Signals of hope had started to appear since Mnangagwa's dramatic rise to power last week, with pockets of the financial system increasing the amount of money that depositors can withdraw per day.

Across the world, fund managers and investment advisors said they were hopeful of positive developments in Zimbabwe.

The London based Equities Development Limited (ED), which tracks counters quoted on the London Stock Exchange's Alternative Investments Markets, said high risk factors associated with Mugabe's regime were likely to ease.

"We view the end of the Mugabe regime as positive for the mining sector, as it will help to shrug off the heavy risk discount attached to Zimbabwe assets," ED said.

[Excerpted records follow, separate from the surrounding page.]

/-- The header byte: rule R133's four cases. -/
theorem hdrByte_cases (byte : Byte) (last : Bool) (d : Dec) :
    (7 < byte.toNat ∧ hdrByte byte last d = raiseDec .corruptPayload) ∨
    (byte.toNat ≤ 7 ∧ last = false ∧
      hdrByte byte last d = .ok { d with padreg := Fin.ofNat 8 byte.toNat, phase := .tree }) ∨
    (byte = 0#8 ∧ last = true ∧ hdrByte byte last d = .ok { d with padreg := 0, phase := .done }) ∨
    (1 ≤ byte.toNat ∧ byte.toNat ≤ 7 ∧ last = true ∧ hdrByte byte last d = raiseDec .malformedTree) := by
  unfold hdrByte
  by_cases h : byte.toNat > Config.padMax
  · exact .inl ⟨h, if_pos h⟩
  · have h7 : byte.toNat ≤ 7 := Nat.le_of_not_lt h
    rw [if_neg h]
    cases last
    · exact .inr (.inl ⟨h7, rfl, rfl⟩)
    · by_cases h0 : byte = 0#8
      · subst h0
        exact .inr (.inr (.inl ⟨rfl, rfl, rfl⟩))
      · refine .inr (.inr (.inr ⟨?_, h7, rfl, by simp [h0]⟩))
        exact Nat.pos_of_ne_zero fun hz => h0 (BitVec.eq_of_toNat_eq hz)

/-- The end of the tree section: rule R106's four cases. -/
theorem treeEnd_cases (last : Bool) (d : Dec) :
    ((d.nodeAt 0).isLeaf = true ∧ treeEnd last d = raiseDec .malformedTree) ∨
    ((d.nodeAt 0).isLeaf = false ∧ last = false ∧ treeEnd last d = .ok { d with cur := 0, phase := .payload }) ∨
    ((d.nodeAt 0).isLeaf = false ∧ last = true ∧ d.padreg = 0 ∧ treeEnd last d = .ok { d with cur := 0, phase := .done }) ∨
    ((d.nodeAt 0).isLeaf = false ∧ last = true ∧ d.padreg ≠ 0 ∧ treeEnd last d = raiseDec .corruptPayload) := by
  unfold treeEnd
  cases hl : (d.nodeAt 0).isLeaf
  · cases last
    · exact .inr (.inl ⟨rfl, rfl, rfl⟩)
    · by_cases hp : d.padreg = 0
      · exact .inr (.inr (.inl ⟨rfl, rfl, hp, by simp [hp]⟩))
      · exact .inr (.inr (.inr ⟨rfl, rfl, hp, by simp [hp]⟩))
  · exact .inl ⟨rfl, rfl⟩

/-- One step of the tree walk: rule R135's cases, and a broken arena. -/
theorem udBit_cases (outCap : Nat) (b : Bool) (d : Dec) :
    ((d.nodeAt d.cur).child b = none ∧ udBit outCap b d = brokenArena) ∨
    (∃ nxt sym, (d.nodeAt d.cur).child b = some nxt ∧ d.nodeAt nxt = .leaf sym ∧ d.obuf.length = outCap ∧
      udBit outCap b d = raiseDec .unsupportedInput) ∨
    (∃ nxt sym, (d.nodeAt d.cur).child b = some nxt ∧ d.nodeAt nxt = .leaf sym ∧ d.obuf.length ≠ outCap ∧
      udBit outCap b d = .ok { d with obuf := d.obuf ++ [sym], cur := 0 }) ∨
    (∃ nxt, (d.nodeAt d.cur).child b = some nxt ∧ (d.nodeAt nxt).isLeaf = false ∧
      udBit outCap b d = .ok { d with cur := nxt }) := by
  unfold udBit
  rcases hc : (d.nodeAt d.cur).child b with _ | nxt
  · exact .inl ⟨rfl, rfl⟩
  · simp only
    rcases hn : d.nodeAt nxt with sym | ⟨l, r⟩
    · by_cases ho : d.obuf.length = outCap
      · exact .inr (.inl ⟨nxt, sym, rfl, hn, ho, by simp [ho]⟩)
      · exact .inr (.inr (.inl ⟨nxt, sym, rfl, hn, ho, by simp [ho]⟩))
    · exact .inr (.inr (.inr ⟨nxt, rfl, by simp [hn, Node.isLeaf], rfl⟩))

Years of economic mismanagement have pushed 5,7 million people to the informal sector, into the absence of a stimuli.

Zimbabwe last received international support in 2009, and its budget has not been supported by offshore funding since then.

"The story goes back to the structure of the budget," says Kingstone Kanyile, chief executive officer at Mtilikwe Financial Services.

"He must minimise on recurrent expenditure and maximise social and capital expenditure. You cannot take US$0,80 from every dollar you have and fund recurrent expenditure and leave US$0,20 to fund capital expenditure as well as other expenditures. It can't just work," he said.

During the 2015 World Bank and International Monitary Fund spring meetings in Lima, Peru, Chinamasa unveiled a plan to repay the debt, now estimated at US$11,6 billion.

The plan is off track, explaining why the country risk has remained high, forcing investors to sit on the fence.